The first airline to capitalise on the recently introduced seventh-freedom traffic rights regime for Pulkovo Airport, Hungarian low-cost carrier (LCC) Wizz Air has confirmed the launch of four new routes from St Petersburg in the coming summer season.
In addition to its existing services to Budapest and London Luton, the LCC is introducing direct flights between Pulkovo and Sofia (Bulgaria), Bratislava (Slovakia), Vilnius (Lithuania) and Bucharest (Romania) commencing in June and July, Wizz Air’s general director Joseph Varadi revealed at a St Petersburg press conference today.
The new flights will not just complement Wizz Air’s existing service offering from Russia linking Moscow, St Petersburg and Kazan with Budapest and London, but are the beginning of a more ambitious project that may see as many as two dozen new routes and soaring traffic growth in the future.
Having enjoyed a spectacular 136 per cent growth on its Russian routes last year, the LCC is expecting to quadruple its performance in 2020, and that is not the limit, Varadi insists. “The seventh-freedom air traffic right is a very new initiative for the EU, and [the regulators] have to digest that. They have to make up their mind [if they’re going to participate] as a union, or on a country-by-country basis. After that we’ll see more opportunities,” he enthuses.
The new opportunities will mean a wider reach both in Europe and to the middle east, with the support of the airline’s new Wizz Air Abu Dhabi endeavour, and includes the possibility of dozens of new routes. To support his perspective, Varadi cites the example of Wizz Air’s operations from Vienna (Austria) that grew to a network of 49 destinations within 18 months of their launch.
When asked to explain the motives behind the first four destination decisions, the Wizz Air executive’s response is: “Very simple. We approached 20 countries, and these four [Bulgaria, Lithuania, Slovakia and Romania] offered the most positive responses.”

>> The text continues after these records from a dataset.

/-- A result that has come, of a kind, and raises no trap: its words are written together, and it has landed in every fragment that holds it
(03 R82; 11 R297; 12 R310).  One whose PADDC has a commit to make is landed with it: memory takes the commit, piece by piece (18 R415); of a commit
that cannot be made whole nothing is written, and no register takes a word, which is the model's reading (DEDUCED, notes/assumptions/103.md). -/
def Obligations.Landings : Prop :=
  ∀ s g f o, s.group? g.id = some g → g.frag? f.id = some f → f.outs.find? (fun x => x.id == o.id) = some o → o.hasCome = true → o.trap = none →
    o.replyTrap = none → ∀ i, i = (match o.kind with
      | .objcall => Instr.objcallReplyLanding g.id f.id o.id
      | .atom => .atomReplyLanding g.id f.id o.id
      | _ => .resultLanding g.id f.id o.id) →
    (o.commit ≠ [] → o.kind = .kept → lostPiece s g.part o ≠ none → g.role = .ordinary →
      (∀ x ∈ g.frags, ∀ y ∈ x.outs, y.id ≠ o.id → y.landed = true) →
      (∀ x, s.part? g.part = some x → ringSize x.errK ≤ ringUsed x.errProd x.errCons) →
      ∃ t g2, Machine.exec i s = .next t ∧ t.mem = s.mem ∧ t.group? g.id = some g2 ∧ g2.v = g.v ∧ g2.s = g.s ∧ g2.p = g.p ∧ g2.acc = g.acc) ∧
    (o.commit ≠ [] → lostPiece s g.part o = none → ∃ t g2, Machine.exec i s = .next t ∧ t.group? g.id = some g2 ∧
      t.mem = (storeAll s g.id 0 o.str o.pc f.mask o.commit).mem ∧
      (∀ x ∈ g2.frags, ∀ y ∈ x.outs, y.id = o.id → y.landed = true) ∧
      g2.v = (g.applyWrites o.words).v ∧ g2.s = (g.applyWrites o.words).s ∧ g2.p = g.p ∧ g2.acc = g.acc) ∧
    (o.commit = [] → ∃ t g2, Machine.exec i s = .next t ∧ GroupBecomes s t g.id g2 ∧
      g2 = { g with frags := g2.frags, v := (g.applyWrites o.words).v, s := (g.applyWrites o.words).s } ∧
      (∀ x ∈ g2.frags, ∀ y ∈ x.outs, y.id = o.id → y.landed = true) ∧
      (∀ n x, g.frag? n = some x → ∃ y, g2.frag? n = some y ∧ y = { x with outs := y.outs } ∧
        ∀ z ∈ x.outs, z.id ≠ o.id → (z.landed = false ∨ (0 < z.window ∧ z.interlock = false)) → z ∈ y.outs) ∧
      (Regs.wf g.v = true → ∀ r k, (∀ w ∈ o.words, ¬(w.reg = .v r ∧ w.lane = k)) → (∀ w ∈ o.words, w.lane < 32) → k < 32 → g2.getV r k = g.getV r k))
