@[simp] theorem Group.setLanes64_id (g : Group) (r : Nat) (ls : List Nat) (h : Nat → Dword) : (g.setLanes64 r ls h).id = g.id := by
  obtain ⟨_, e⟩ := g.setLanes64_eq r ls h; rw [e]
@[simp] theorem Group.setLanes64_role (g : Group) (r : Nat) (ls : List Nat) (h : Nat → Dword) : (g.setLanes64 r ls h).role = g.role := by
  obtain ⟨_, e⟩ := g.setLanes64_eq r ls h; rw [e]
@[simp] theorem Group.setLanes64_part (g : Group) (r : Nat) (ls : List Nat) (h : Nat → Dword) : (g.setLanes64 r ls h).part = g.part := by
  obtain ⟨_, e⟩ := g.setLanes64_eq r ls h; rw [e]
@[simp] theorem Group.setLanes64_team (g : Group) (r : Nat) (ls : List Nat) (h : Nat → Dword) : (g.setLanes64 r ls h).team = g.team := by
  obtain ⟨_, e⟩ := g.setLanes64_eq r ls h; rw [e]
@[simp] theorem Group.setLanes64_num (g : Group) (r : Nat) (ls : List Nat) (h : Nat → Dword) : (g.setLanes64 r ls h).num = g.num := by
  obtain ⟨_, e⟩ := g.setLanes64_eq r ls h; rw [e]
@[simp] theorem Group.setLanes64_quadrant (g : Group) (r : Nat) (ls : List Nat) (h : Nat → Dword) : (g.setLanes64 r ls h).quadrant = g.quadrant := by
  obtain ⟨_, e⟩ := g.setLanes64_eq r ls h; rw [e]
@[simp] theorem Group.setLanes64_slot (g : Group) (r : Nat) (ls : List Nat) (h : Nat → Dword) : (g.setLanes64 r ls h).slot = g.slot := by
  obtain ⟨_, e⟩ := g.setLanes64_eq r ls h; rw [e]
@[simp] theorem Group.setLanes64_age (g : Group) (r : Nat) (ls : List Nat) (h : Nat → Dword) : (g.setLanes64 r ls h).age = g.age := by
  obtain ⟨_, e⟩ := g.setLanes64_eq r ls h; rw [e]
@[simp] theorem Group.setLanes64_exited (g : Group) (r : Nat) (ls : List Nat) (h : Nat → Dword) : (g.setLanes64 r ls h).exited = g.exited := by
  obtain ⟨_, e⟩ := g.setLanes64_eq r ls h; rw [e]
@[simp] theorem Group.setLanes64_s (g : Group) (r : Nat) (ls : List Nat) (h : Nat → Dword) : (g.setLanes64 r ls h).s = g.s := by
  obtain ⟨_, e⟩ := g.setLanes64_eq r ls h; rw [e]
@[simp] theorem Group.setLanes64_p (g : Group) (r : Nat) (ls : List Nat) (h : Nat → Dword) : (g.setLanes64 r ls h).p = g.p := by
  obtain ⟨_, e⟩ := g.setLanes64_eq r ls h; rw [e]
@[simp] theorem Group.setLanes64_acc (g : Group) (r : Nat) (ls : List Nat) (h : Nat → Dword) : (g.setLanes64 r ls h).acc = g.acc := by
  obtain ⟨_, e⟩ := g.setLanes64_eq r ls h; rw [e]
@[simp] theorem Group.setLanes64_handles (g : Group) (r : Nat) (ls : List Nat) (h : Nat → Dword) : (g.setLanes64 r ls h).handles = g.handles := by
  obtain ⟨_, e⟩ := g.setLanes64_eq r ls h; rw [e]
@[simp] theorem Group.setLanes64_loose (g : Group) (r : Nat) (ls : List Nat) (h : Nat → Dword) : (g.setLanes64 r ls h).loose = g.loose := by
  obtain ⟨_, e⟩ := g.setLanes64_eq r ls h; rw [e]
@[simp] theorem Group.setLanes64_window (g : Group) (r : Nat) (ls : List Nat) (h : Nat → Dword) : (g.setLanes64 r ls h).window = g.window := by
  obtain ⟨_, e⟩ := g.setLanes64_eq r ls h; rw [e]
@[simp] theorem Group.setLanes64_granules (g : Group) (r : Nat) (ls : List Nat) (h : Nat → Dword) : (g.setLanes64 r ls h).granules = g.granules := by
  obtain ⟨_, e⟩ := g.setLanes64_eq r ls h; rw [e]
@[simp] theorem Group.setLanes64_tiles (g : Group) (r : Nat) (ls : List Nat) (h : Nat → Dword) : (g.setLanes64 r ls h).tiles = g.tiles := by
  obtain ⟨_, e⟩ := g.setLanes64_eq r ls h; rw [e]
@[simp] theorem Group.setLanes64_handleN (g : Group) (r : Nat) (ls : List Nat) (h : Nat → Dword) : (g.setLanes64 r ls h).handleN = g.handleN := by
  obtain ⟨_, e⟩ := g.setLanes64_eq r ls h; rw [e]
@[simp] theorem Group.setLanes64_gang (g : Group) (r : Nat) (ls : List Nat) (h : Nat → Dword) : (g.setLanes64 r ls h).gang = g.gang := by
  obtain ⟨_, e⟩ := g.setLanes64_eq r ls h; rw [e]
@[simp] theorem Group.setLanes64_joints (g : Group) (r : Nat) (ls : List Nat) (h : Nat → Dword) : (g.setLanes64 r ls h).joints = g.joints := by
  obtain ⟨_, e⟩ := g.setLanes64_eq r ls h; rw [e]
@[simp] theorem Group.setLanes64_rngkey (g : Group) (r : Nat) (ls : List Nat) (h : Nat → Dword) : (g.setLanes64 r ls h).rngkey = g.rngkey := by
  obtain ⟨_, e⟩ := g.setLanes64_eq r ls h; rw [e]
@[simp] theorem Group.setLanes64_smscale (g : Group) (r : Nat) (ls : List Nat) (h : Nat → Dword) : (g.setLanes64 r ls h).smscale = g.smscale := by
  obtain ⟨_, e⟩ := g.setLanes64_eq r ls h; rw [e]
@[simp] theorem Group.setLanes64_trap (g : Group) (r : Nat) (ls : List Nat) (h : Nat → Dword) : (g.setLanes64 r ls h).trap = g.trap := by
  obtain ⟨_, e⟩ := g.setLanes64_eq r ls h; rw [e]
@[simp] theorem Group.setLanes64_regions (g : Group) (r : Nat) (ls : List Nat) (h : Nat → Dword) : (g.setLanes64 r ls h).regions = g.regions := by
  obtain ⟨_, e⟩ := g.setLanes64_eq r ls h; rw [e]
@[simp] theorem Group.setLanes64_frags (g : Group) (r : Nat) (ls : List Nat) (h : Nat → Dword) : (g.setLanes64 r ls h).frags = g.frags := by
  obtain ⟨_, e⟩ := g.setLanes64_eq r ls h; rw [e]
@[simp] theorem Group.setLanes64_splits (g : Group) (r : Nat) (ls : List Nat) (h : Nat → Dword) : (g.setLanes64 r ls h).splits = g.splits := by
  obtain ⟨_, e⟩ := g.setLanes64_eq r ls h; rw [e]
@[simp] theorem Group.setLanes64_handler (g : Group) (r : Nat) (ls : List Nat) (h : Nat → Dword) : (g.setLanes64 r ls h).handler = g.handler := by
  obtain ⟨_, e⟩ := g.setLanes64_eq r ls h; rw [e]
@[simp] theorem Group.setLanes64_trapWait (g : Group) (r : Nat) (ls : List Nat) (h : Nat → Dword) : (g.setLanes64 r ls h).trapWait = g.trapWait := by
  obtain ⟨_, e⟩ := g.setLanes64_eq r ls h; rw [e]
@[simp] theorem Group.setLanes64_stage (g : Group) (r : Nat) (ls : List Nat) (h : Nat → Dword) : (g.setLanes64 r ls h).stage = g.stage := by
  obtain ⟨_, e⟩ := g.setLanes64_eq r ls h; rw [e]
@[simp] theorem Group.setLanes64_cmds (g : Group) (r : Nat) (ls : List Nat) (h : Nat → Dword) : (g.setLanes64 r ls h).cmds = g.cmds := by
  obtain ⟨_, e⟩ := g.setLanes64_eq r ls h; rw [e]
@[simp] theorem Group.setLanes64_nextBatch (g : Group) (r : Nat) (ls : List Nat) (h : Nat → Dword) : (g.setLanes64 r ls h).nextBatch = g.nextBatch := by
  obtain ⟨_, e⟩ := g.setLanes64_eq r ls h; rw [e]
@[simp] theorem Group.setLanes64_batches (g : Group) (r : Nat) (ls : List Nat) (h : Nat → Dword) : (g.setLanes64 r ls h).batches = g.batches := by
  obtain ⟨_, e⟩ := g.setLanes64_eq r ls h; rw [e]
@[simp] theorem Group.setLanes64_narrow (g : Group) (r : Nat) (ls : List Nat) (h : Nat → Dword) : (g.setLanes64 r ls h).narrow = g.narrow := by
  obtain ⟨_, e⟩ := g.setLanes64_eq r ls h; rw [e]
@[simp] theorem Group.setLanes64_logical (g : Group) (r : Nat) (ls : List Nat) (h : Nat → Dword) : (g.setLanes64 r ls h).logical = g.logical := by
  obtain ⟨_, e⟩ := g.setLanes64_eq r ls h; rw [e]
@[simp] theorem Group.setLanes64_strays (g : Group) (r : Nat) (ls : List Nat) (h : Nat → Dword) : (g.setLanes64 r ls h).strays = g.strays := by
  obtain ⟨_, e⟩ := g.setLanes64_eq r ls h; rw [e]
@[simp] theorem Group.setLanes64_wire (g : Group) (r : Nat) (ls : List Nat) (h : Nat → Dword) : (g.setLanes64 r ls h).wire = g.wire := by
  obtain ⟨_, e⟩ := g.setLanes64_eq r ls h; rw [e]
@[simp] theorem Group.setLanes64_taken (g : Group) (r : Nat) (ls : List Nat) (h : Nat → Dword) : (g.setLanes64 r ls h).taken = g.taken := by
  obtain ⟨_, e⟩ := g.setLanes64_eq r ls h; rw [e]
@[simp] theorem Group.setLanes64_turn (g : Group) (r : Nat) (ls : List Nat) (h : Nat → Dword) : (g.setLanes64 r ls h).turn = g.turn := by
  obtain ⟨_, e⟩ := g.setLanes64_eq r ls h; rw [e]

It is the coupling of seventh-freedom rights with fare deregulation and the introduction of the electronic visa – “which has finally been introduced in Russia after years of efforts,” argues Leonid Sergeyev, general director of Pulkovo’s operator Northern Capital Gateway (NCG). “In [just] a few months since its introduction, some 60,000 tourists have benefited from the simplified procedure, half of them arriving by air,” he points out. This is a precondition for success, and whilst currently 70 per cent of Wizz Air’s passengers on Russian routes are Russian nationals, this proportion is likely to shift closer to 50/50 in the future.
Pulkovo has been trying to attract low-cost carriers for years, but prospective budget airlines have been put off in the past by the airport’s inflexible fares and slow aircraft turnaround times. Now the St Petersburg airport, trained by Aeroflot’s low-cost subsidiary Pobeda Airlines, has brought turnaround times down to an acceptable 30 to 40 minutes. With regard to operating discounts, Sergeyev says there are hardly any preferential deals available but, because of flexible service packages, the ground handling costs for LCCs are lower.
The first Wizz Air flight took off from St Petersburg in 2017 and, to date, the budget airline has carried more than 200,000 passengers on its routes from Russia’s second largest city. With the newly announced flights, Wizz Air is offering a total of 10 routes to six countries from Russia.